Whether this time things will be different remains to be seen. And more importantly, it is unclear that a significant reduction in aid would have tangible effects. Even assuming there once was a chance of forcing Hun Sen to change his policies, it might now be too late for at least two reasons.
First, the Cambodian economy has become much bigger than it used to be and is expected to keep expanding. This is an excellent development in many ways, but it also reduces foreign leverage. “If aid were cut, it wouldn’t be the end of Cambodia’s economy. The aid industrial complex is there, but it’s a shadow of its former self considering other sectors of the economy: garments, construction, etc,” says Professor Ear, who also authored ‘Aid Dependence in Cambodia: How Foreign Assistance Undermines Democracy’.

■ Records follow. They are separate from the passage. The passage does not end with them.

-- ==== Sys2Proof/Word.lean ====
section
/-! DEFINITION. The word types of the block (00_scope.md R11, R12, R17). -/

namespace Sys2Proof

/-- One byte of a buffer. -/
abbrev Byte := BitVec 8

/-- One host data word, a command word, or a 32-bit register (20_memory.md R202). -/
abbrev Word32 := BitVec 32

/-- A value register, `W` = 64 bits (00_scope.md R9). -/
abbrev Word64 := BitVec 64

/-- A Letter: an integer in [0, 25], 'A' = 0 (00_scope.md R17). -/
abbrev Letter := Fin 26

end Sys2Proof
end

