-- ==== Sys2Proof/Machine/Flags.lean ====
section
/-! DEFINITION. The status, error, control and grid words, and every rule that sets or clears a flag (10_state.md R102,
R104, R105, R109, R118, R120; 40_codec_and_command.md R401, R403; 60_exceptions.md R700). -/

namespace Sys2Proof.Machine

/-- The code of an error (60_exceptions.md R700). -/
def CmdError.code : CmdError → BitVec 4
  | .emptyInput => 1
  | .invalidKey => 2
  | .invalidNumber => 3
  | .messageTooLarge => 4
  | .noInverseExists => 5
  | .illegalCommand => 6

/-- The level of the interrupt output (10_state.md R118, 60_exceptions.md R710). -/
def State.irq (s : State) : Bool := s.ie && s.done

/-- CTRL as read: SRST and the reserved bits read 0 (R102). -/
def State.ctrlWord (s : State) : Word32 := (0 : BitVec 31) ++ BitVec.ofBool s.ie

/-- STATUS as read (R104). -/
def State.statusWord (s : State) : Word32 :=
  (0 : BitVec 27) ++ BitVec.ofBool s.werr ++ BitVec.ofBool s.keyValid ++ BitVec.ofBool s.errf ++ BitVec.ofBool s.done
    ++ BitVec.ofBool s.busy

/-- ERR as read (R105). -/
def State.errWord (s : State) : Word32 := (0 : BitVec 28) ++ s.errCode

/-- GRID as read: NCOLS above NROWS (R109). -/
def State.gridWord (s : State) : Word32 := s.ncols ++ s.nrows

/-- The code a completion records: 0 after success (10_state.md R105, 60_exceptions.md R700). -/
def outcomeCode : Option CmdError → BitVec 4
  | none => 0
  | some e => e.code

/-- `Complete(outcome)` (40_codec_and_command.md R403); `none` is Ok. -/
def State.complete (s : State) (outcome : Option CmdError) : State :=
  { s with errCode := outcomeCode outcome, errf := outcome.isSome, busy := false, done := true }

/-- A host write of STATUS: DONE and WERR are cleared by a 1, nothing else changes (R104). -/
def State.writeStatus (s : State) (d : Word32) : State :=
  { s with done := s.done && !d.getLsbD 1, werr := s.werr && !d.getLsbD 4 }

/-- A host write that is ignored because BUSY = 1 (20_memory.md R206). -/
def State.refuseWrite (s : State) : State := { s with werr := true }

/-- Acceptance of the word `w` by an idle block (40_codec_and_command.md R401). -/
def State.accept (s : State) (w : Word32) : State :=
  { s with cmd := w, busy := true, done := false, keyValid := s.keyValid && w != 0x00000004 }

end Sys2Proof.Machine
end

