-- ==== Sys2Proof/Machine/Operands.lean ====
section
/-! DEFINITION. How a command reads its operands (30_encoding.md R305, R306; 00_scope.md R12). -/

namespace Sys2Proof.Machine

/-- `u(v)`: the unsigned value of a pattern (00_scope.md R12). -/
def u {n : Nat} (v : BitVec n) : Nat := v.toNat

/-- `s64(v)`: the two's-complement value of a 64-bit pattern (R12). -/
def s64 (v : Word64) : Int := if v.toNat < 2 ^ 63 then (v.toNat : Int) else (v.toNat : Int) - 2 ^ 64

/-- The first operand as an unsigned number: base, a, n, p, m or c (R305). -/
def State.u0 (s : State) : Nat := u s.op0

/-- The second operand as an unsigned number: exponent, modulus of MODINV, q, e or d (R305). -/
def State.u1 (s : State) : Nat := u s.op1

/-- The third operand as an unsigned number: the modulus (R305). -/
def State.u2 (s : State) : Nat := u s.op2

/-- The affine key's `a`, signed (R305, R306). -/
def State.keyA (s : State) : Int := s64 s.op0

/-- The affine key's `b`, signed (R305, R306). -/
def State.keyB (s : State) : Int := s64 s.op1

/-- `u(x[IN_LEN])` (R306). -/
def State.inCount (s : State) : Nat := u s.inLen

/-- `u(x[KEY_LEN])` (R306). -/
def State.keyCount (s : State) : Nat := u s.keyLen

/-- The length check of AFFENC and AFFDEC (40_codec_and_command.md R412): KEY_LEN is not checked. -/
def State.inLenBad (s : State) : Bool := decide (Config.inMax < s.inCount)

/-- The length check of COLENC and COLDEC (R412). -/
def State.lengthsBad (s : State) : Bool := s.inLenBad || decide (Config.keyMax < s.keyCount)

end Sys2Proof.Machine
end

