/-- 40_codec_and_command.md R403 and 60_exceptions.md R700: what every completion leaves in STATUS and ERR, and IRQ. -/
def Obligations.EveryCompletionReportsItsOutcome : Prop :=
  ∀ (i : Instr) (s t : State), exec i s = .next t →
    t.busy = false ∧ t.done = true ∧ (t.errf = true ↔ t.errCode ≠ 0) ∧ t.errCode.toNat ≤ 5 ∧ t.irq = s.ie ∧
    t.ie = s.ie ∧ t.werr = s.werr

/-- 40_codec_and_command.md R405, 30_encoding.md R305: a command's outcome and outputs depend only on the operands, lengths
and bytes the table lists for it. That reading a byte with no value faults is 93_implementation_defined.md I1 (log 4). -/
def Obligations.OutcomeDependsOnlyOnListedInputs : Prop :=
  ∀ (i : Instr) (s s' : State), SameInputs i s s' →
    (∀ t, exec i s = .next t →
      ∃ t', exec i s' = .next t' ∧ t'.errCode = t.errCode ∧ (t.errCode = 0 → SameOutputs i t t')) ∧
    (∀ f, exec i s = .fault f → exec i s' = .fault f)

/-- 20_memory.md R215, 60_exceptions.md R701: no command changes CMD, an operand, a length register it reads, IN_BUF or
KEY_BUF. -/
def Obligations.CommandsKeepTheirInputs : Prop :=
  ∀ (i : Instr) (s t : State), exec i s = .next t →
    t.cmd = s.cmd ∧ t.op0 = s.op0 ∧ t.op1 = s.op1 ∧ t.op2 = s.op2 ∧ t.inLen = s.inLen ∧ t.keyLen = s.keyLen ∧
    t.turns = s.turns ∧ t.resp = s.resp ∧ t.powerEpoch = s.powerEpoch ∧
    (∀ k, k < 1024 → t.byte .inBuf k = s.byte .inBuf k) ∧ (∀ k, k < 64 → t.byte .keyBuf k = s.byte .keyBuf k)

/-- 60_exceptions.md R702: a command that raises writes nothing of its success path; only RSAKEYGEN zeroes the key. -/
def Obligations.ErrorsLeaveOutputsUnchanged : Prop :=
  ∀ (i : Instr) (s t : State), exec i s = .next t → t.errCode ≠ 0 →
    (i ≠ .rsakeygen → t = s.afterError t.errCode) ∧ (i = .rsakeygen → t = s.zeroKey.afterError t.errCode)

/-- 40_codec_and_command.md R406: no command is refused; a numeric command always completes, and a text command completes
when the bytes it could read hold values (70_reset_and_hazards.md R803). -/
def Obligations.EveryCommandCompletes : Prop :=
  ∀ (i : Instr) (s : State),
    (∀ r, exec i s ≠ .refused r) ∧
    (i ∈ [Instr.modexp, .modinv, .isprime, .rsakeygen, .rsaenc, .rsadec] → ∃ t, exec i s = .next t ∧ t.done = true) ∧
    (s.TextWritten → ∃ t, exec i s = .next t ∧ t.done = true)

/-- 93_implementation_defined.md I1: an affine command faults exactly when it gets to read a byte of IN_BUF that holds no
value. -/
def Obligations.AffineFaultsOnlyOnUnwrittenBytes : Prop :=
  ∀ (s : State) (i : Instr) (f : Fault), i = .affenc ∨ i = .affdec →
    (exec i s = .fault f ↔
      f = .unwrittenByte .inBuf ∧ s.inLen.toNat ≤ 1024 ∧
      s.op0.toInt ∈ [(1 : Int), 3, 5, 7, 9, 11, 15, 17, 19, 21, 23, 25] ∧
      ∃ k, k < s.inLen.toNat ∧ s.byte .inBuf k = none)

/-- 93_implementation_defined.md I1: a transposition command faults exactly when it gets to read a byte of KEY_BUF, or,
its key being valid, of IN_BUF, that holds no value. -/
def Obligations.TranspositionFaultsOnlyOnUnwrittenBytes : Prop :=
  ∀ (s : State) (i : Instr) (f : Fault), i = .colenc ∨ i = .coldec →
    (exec i s = .fault f ↔
      s.inLen.toNat ≤ 1024 ∧ s.keyLen.toNat ≤ 64 ∧
      ((f = .unwrittenByte .keyBuf ∧ ∃ k, k < s.keyLen.toNat ∧ s.byte .keyBuf k = none) ∨
       (f = .unwrittenByte .inBuf ∧
         (∃ kb, s.bytes .keyBuf s.keyLen.toNat = some kb ∧ 2 ≤ (filterText kb).length) ∧
         ∃ k, k < s.inLen.toNat ∧ s.byte .inBuf k = none)))

/-- 20_memory.md R206, R215, 92_eei_decisions.md D35: however many quiet accesses (no bus error, no soft reset) the host
makes while a command is pending, the command then completes, and leaves what it would have left without them, up to IE,
WERR and the last bus response. That the engine goes when the turns are exhausted is the model's choice (log 2). -/
def Obligations.BusyAccessesNeitherDelayNorChangeTheCommand : Prop :=
  ∀ (s v : State) (i : Instr) (accs : List BusAccess),
    s.busy = true → decode s.cmd = .ok i → s.turns = accs.map Turn.host →
    (∀ a ∈ accs, isPermitted a = true ∧ isSoftReset a = false) →
    exec i { s with turns := [] } = .next v →
    ∃ t, Sys2Proof.core.run (accs.length + 1) s = .next t ∧
      t = { v with ie := t.ie, werr := t.werr, resp := t.resp }

/-! ## Modular arithmetic -/

/-- 00_scope.md R13: normMod is the residue in [0, m). -/
def Obligations.NormModIsTheResidue : Prop :=
  ∀ (n : Int) (m : Nat), 0 < m →
    normMod n m < m ∧ (m : Int) ∣ n - normMod n m ∧ ∀ r : Nat, r < m → (m : Int) ∣ n - r → r = normMod n m

/-- 41_modular_arithmetic.md R452: ExtGcd gives the gcd and a Bezout pair. -/
def Obligations.ExtGcdGivesABezoutPair : Prop :=
  ∀ a b : Nat, (extGcd a b).1 = Nat.gcd a b ∧
    (a : Int) * (extGcd a b).2.1 + (b : Int) * (extGcd a b).2.2 = (Nat.gcd a b : Int)

/-- 41_modular_arithmetic.md R455: MODEXP. -/
def Obligations.ModexpComputesThePower : Prop :=
  ∀ s : State,
    (s.op2.toNat = 0 → exec .modexp s = .next (s.afterError 3)) ∧
    (s.op2.toNat ≠ 0 →
      exec .modexp s =
        .next { s with result := BitVec.ofNat 64 (s.op0.toNat ^ s.op1.toNat % s.op2.toNat) }.afterSuccess)

/-- 41_modular_arithmetic.md R456: MODINV. The inverse below m is unique, so the result is determined. -/
def Obligations.ModinvComputesTheInverse : Prop :=
  ∀ s : State,
    (s.op1.toNat = 0 → exec .modinv s = .next (s.afterError 3)) ∧
    (s.op1.toNat ≠ 0 → Nat.gcd s.op0.toNat s.op1.toNat ≠ 1 → exec .modinv s = .next (s.afterError 5)) ∧
    (s.op1.toNat ≠ 0 → Nat.gcd s.op0.toNat s.op1.toNat = 1 →
      ∃ r, r < s.op1.toNat ∧ s.op0.toNat * r % s.op1.toNat = 1 % s.op1.toNat ∧
        exec .modinv s = .next { s with result := BitVec.ofNat 64 r }.afterSuccess)

/-- 41_modular_arithmetic.md R457: ISPRIME; RESULT = 1 exactly when n is prime. -/
def Obligations.IsprimeDecidesPrimality : Prop :=
  ∀ s : State,
    (Nat.Prime s.op0.toNat → exec .isprime s = .next { s with result := 1 }.afterSuccess) ∧
    (¬ Nat.Prime s.op0.toNat → exec .isprime s = .next { s with result := 0 }.afterSuccess)

/-- 41_modular_arithmetic.md R458: the ranges of the numeric results. -/
def Obligations.NumericResultsAreInRange : Prop :=
  ∀ (i : Instr) (s t : State), exec i s = .next t → t.errCode = 0 →
    (i = .modexp ∨ i = .rsaenc ∨ i = .rsadec → t.result.toNat < s.op2.toNat) ∧
    (i = .modinv → t.result.toNat < s.op1.toNat) ∧
    (i = .isprime → t.result.toNat ≤ 1) ∧
    (i = .rsakeygen →
      t.keyN.toNat = s.op0.toNat * s.op1.toNat ∧ t.keyPhi.toNat = (s.op0.toNat - 1) * (s.op1.toNat - 1) ∧
      t.keyPhi.toNat < t.keyN.toNat ∧ 3 ≤ t.keyE.toNat ∧ t.keyE.toNat ≤ t.keyPhi.toNat + 1 ∧
      1 ≤ t.keyD.toNat ∧ t.keyD.toNat < t.keyPhi.toNat)

/-- The frame of MODEXP, MODINV, ISPRIME, RSAENC and RSADEC (10_state.md R111, R120): only RESULT and the completion's
BUSY, DONE, ERRF and ERR may change; every byte of memory stays. -/
def Obligations.ResultCommandsFrame : Prop :=
  ∀ (i : Instr) (s t : State), i ∈ [Instr.modexp, .modinv, .isprime, .rsaenc, .rsadec] → exec i s = .next t →
    t = { s with result := t.result, busy := false, done := true, errf := t.errf, errCode := t.errCode } ∧
    SameMemoryOutside (fun _ => False) s t

/-! ## RSA -/

/-- 44_rsa.md R600: RSAKEYGEN. -/
def Obligations.RsakeygenMakesTheKey : Prop :=
  ∀ s : State,
    (¬ Nat.Prime s.op0.toNat ∨ ¬ Nat.Prime s.op1.toNat ∨ s.op0 = s.op1 →
      exec .rsakeygen s = .next (s.zeroKey.afterError 2)) ∧
    (Nat.Prime s.op0.toNat → Nat.Prime s.op1.toNat → s.op0 ≠ s.op1 → 2 ^ 64 ≤ s.op0.toNat * s.op1.toNat →
      exec .rsakeygen s = .next (s.zeroKey.afterError 3)) ∧
    (Nat.Prime s.op0.toNat → Nat.Prime s.op1.toNat → s.op0 ≠ s.op1 → s.op0.toNat * s.op1.toNat < 2 ^ 64 →
      ∃ phi e d : Nat,
        phi = (s.op0.toNat - 1) * (s.op1.toNat - 1) ∧
        3 ≤ e ∧ e % 2 = 1 ∧ e ≤ phi + 1 ∧ Nat.gcd e phi = 1 ∧ (∀ k, 2 ≤ k → k < e → Nat.gcd k phi ≠ 1) ∧
        1 ≤ d ∧ d < phi ∧ e * d % phi = 1 ∧
        exec .rsakeygen s =
          .next
            { s with
              keyN := BitVec.ofNat 64 (s.op0.toNat * s.op1.toNat)
              keyPhi := BitVec.ofNat 64 phi
              keyE := BitVec.ofNat 64 e
              keyD := BitVec.ofNat 64 d
              keyValid := true }.afterSuccess)

/-- 44_rsa.md R601: RSAENC. -/
def Obligations.RsaencEncryptsResidues : Prop :=
  ∀ s : State,
    (s.op2.toNat ≤ s.op0.toNat → exec .rsaenc s = .next (s.afterError 4)) ∧
    (s.op0.toNat < s.op2.toNat →
      exec .rsaenc s =
        .next { s with result := BitVec.ofNat 64 (s.op0.toNat ^ s.op1.toNat % s.op2.toNat) }.afterSuccess)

The second is the rise of China, whose own aid to the country has skyrocketed in recent years. As reported by Reuters, over a third of $732 million in bilateral aid for 2016 has come from China, dwarfing figures from both the US and European countries. The People’s Republic also provided about 20 percent of total investment in 2016, more than Cambodians themselves.
Since the country’s opening up to the world in the 1980s, Beijing has taken a hands-off approach to domestic issues in countries it deals with – whereas the US and Europe may ignore human rights if it suits them, Beijing takes pride in doing so. As far as Cambodia is concerned, Chinese leaders have made clear they do not intend to criticize any policy Phnom Penh sees fit to undertake, thus emboldening local authorities.
Beijing, Hun Sen quipped in September, is “a strong backer who continues to help Cambodia in all conditions, without allowing any foreign countries to break us”. And for once he might have been fully honest in commenting on policy matters.